Task description. Copy out the entries that follow. Leave none out.

Data extracted from a collection.
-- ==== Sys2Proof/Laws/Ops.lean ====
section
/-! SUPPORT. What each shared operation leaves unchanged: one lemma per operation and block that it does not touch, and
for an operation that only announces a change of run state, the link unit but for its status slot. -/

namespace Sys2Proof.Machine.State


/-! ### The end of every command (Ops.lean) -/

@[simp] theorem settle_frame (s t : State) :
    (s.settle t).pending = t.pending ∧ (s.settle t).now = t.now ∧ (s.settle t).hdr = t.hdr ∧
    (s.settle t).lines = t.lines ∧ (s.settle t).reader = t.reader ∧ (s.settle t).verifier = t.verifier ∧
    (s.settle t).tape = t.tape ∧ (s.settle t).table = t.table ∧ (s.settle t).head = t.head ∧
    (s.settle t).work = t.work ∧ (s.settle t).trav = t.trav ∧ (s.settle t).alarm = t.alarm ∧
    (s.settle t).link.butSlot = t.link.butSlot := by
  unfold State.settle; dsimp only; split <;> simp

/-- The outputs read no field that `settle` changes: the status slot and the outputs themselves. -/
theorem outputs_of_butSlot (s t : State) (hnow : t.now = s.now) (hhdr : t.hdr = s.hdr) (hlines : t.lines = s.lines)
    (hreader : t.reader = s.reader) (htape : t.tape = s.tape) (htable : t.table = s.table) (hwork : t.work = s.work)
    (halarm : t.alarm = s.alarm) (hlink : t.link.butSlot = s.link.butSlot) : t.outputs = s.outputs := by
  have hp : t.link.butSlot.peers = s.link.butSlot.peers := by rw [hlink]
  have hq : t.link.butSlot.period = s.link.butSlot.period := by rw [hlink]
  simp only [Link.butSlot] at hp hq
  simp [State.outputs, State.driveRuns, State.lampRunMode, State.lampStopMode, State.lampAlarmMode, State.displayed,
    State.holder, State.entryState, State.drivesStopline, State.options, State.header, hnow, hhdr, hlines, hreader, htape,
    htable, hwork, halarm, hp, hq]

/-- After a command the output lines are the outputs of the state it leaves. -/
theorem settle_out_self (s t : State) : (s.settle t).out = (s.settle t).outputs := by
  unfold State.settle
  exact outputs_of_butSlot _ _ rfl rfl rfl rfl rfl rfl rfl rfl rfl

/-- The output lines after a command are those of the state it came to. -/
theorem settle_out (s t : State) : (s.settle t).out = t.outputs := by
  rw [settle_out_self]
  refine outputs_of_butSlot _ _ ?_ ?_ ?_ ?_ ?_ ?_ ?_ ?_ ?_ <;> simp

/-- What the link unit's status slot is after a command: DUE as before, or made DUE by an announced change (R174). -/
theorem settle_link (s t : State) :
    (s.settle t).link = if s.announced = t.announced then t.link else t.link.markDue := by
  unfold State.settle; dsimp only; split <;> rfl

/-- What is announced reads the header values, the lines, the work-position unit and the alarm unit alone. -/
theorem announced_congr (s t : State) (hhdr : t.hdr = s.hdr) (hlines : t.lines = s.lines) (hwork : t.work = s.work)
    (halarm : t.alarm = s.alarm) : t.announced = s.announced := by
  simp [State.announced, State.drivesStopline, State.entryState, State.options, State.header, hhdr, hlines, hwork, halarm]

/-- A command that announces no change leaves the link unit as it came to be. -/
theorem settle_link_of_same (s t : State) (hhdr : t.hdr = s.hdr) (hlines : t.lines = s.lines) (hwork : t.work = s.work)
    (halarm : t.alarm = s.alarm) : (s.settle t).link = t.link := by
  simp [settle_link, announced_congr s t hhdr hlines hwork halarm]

Task answer.
-- ==== Sys2Proof/Laws/Ops.lean ====
section
/-! SUPPORT. What each shared operation leaves unchanged: one lemma per operation and block that it does not touch, and
for an operation that only announces a change of run state, the link unit but for its status slot. -/

namespace Sys2Proof.Machine.State


/-! ### The end of every command (Ops.lean) -/

@[simp] theorem settle_frame (s t : State) :
    (s.settle t).pending = t.pending ∧ (s.settle t).now = t.now ∧ (s.settle t).hdr = t.hdr ∧
    (s.settle t).lines = t.lines ∧ (s.settle t).reader = t.reader ∧ (s.settle t).verifier = t.verifier ∧
    (s.settle t).tape = t.tape ∧ (s.settle t).table = t.table ∧ (s.settle t).head = t.head ∧
    (s.settle t).work = t.work ∧ (s.settle t).trav = t.trav ∧ (s.settle t).alarm = t.alarm ∧
    (s.settle t).link.butSlot = t.link.butSlot := by
  unfold State.settle; dsimp only; split <;> simp

/-- The outputs read no field that `settle` changes: the status slot and the outputs themselves. -/
theorem outputs_of_butSlot (s t : State) (hnow : t.now = s.now) (hhdr : t.hdr = s.hdr) (hlines : t.lines = s.lines)
    (hreader : t.reader = s.reader) (htape : t.tape = s.tape) (htable : t.table = s.table) (hwork : t.work = s.work)
    (halarm : t.alarm = s.alarm) (hlink : t.link.butSlot = s.link.butSlot) : t.outputs = s.outputs := by
  have hp : t.link.butSlot.peers = s.link.butSlot.peers := by rw [hlink]
  have hq : t.link.butSlot.period = s.link.butSlot.period := by rw [hlink]
  simp only [Link.butSlot] at hp hq
  simp [State.outputs, State.driveRuns, State.lampRunMode, State.lampStopMode, State.lampAlarmMode, State.displayed,
    State.holder, State.entryState, State.drivesStopline, State.options, State.header, hnow, hhdr, hlines, hreader, htape,
    htable, hwork, halarm, hp, hq]

/-- After a command the output lines are the outputs of the state it leaves. -/
theorem settle_out_self (s t : State) : (s.settle t).out = (s.settle t).outputs := by
  unfold State.settle
  exact outputs_of_butSlot _ _ rfl rfl rfl rfl rfl rfl rfl rfl rfl

/-- The output lines after a command are those of the state it came to. -/
theorem settle_out (s t : State) : (s.settle t).out = t.outputs := by
  rw [settle_out_self]
  refine outputs_of_butSlot _ _ ?_ ?_ ?_ ?_ ?_ ?_ ?_ ?_ ?_ <;> simp

/-- What the link unit's status slot is after a command: DUE as before, or made DUE by an announced change (R174). -/
theorem settle_link (s t : State) :
    (s.settle t).link = if s.announced = t.announced then t.link else t.link.markDue := by
  unfold State.settle; dsimp only; split <;> rfl

/-- What is announced reads the header values, the lines, the work-position unit and the alarm unit alone. -/
theorem announced_congr (s t : State) (hhdr : t.hdr = s.hdr) (hlines : t.lines = s.lines) (hwork : t.work = s.work)
    (halarm : t.alarm = s.alarm) : t.announced = s.announced := by
  simp [State.announced, State.drivesStopline, State.entryState, State.options, State.header, hhdr, hlines, hwork, halarm]

/-- A command that announces no change leaves the link unit as it came to be. -/
theorem settle_link_of_same (s t : State) (hhdr : t.hdr = s.hdr) (hlines : t.lines = s.lines) (hwork : t.work = s.work)
    (halarm : t.alarm = s.alarm) : (s.settle t).link = t.link := by
  simp [settle_link, announced_congr s t hhdr hlines hwork halarm]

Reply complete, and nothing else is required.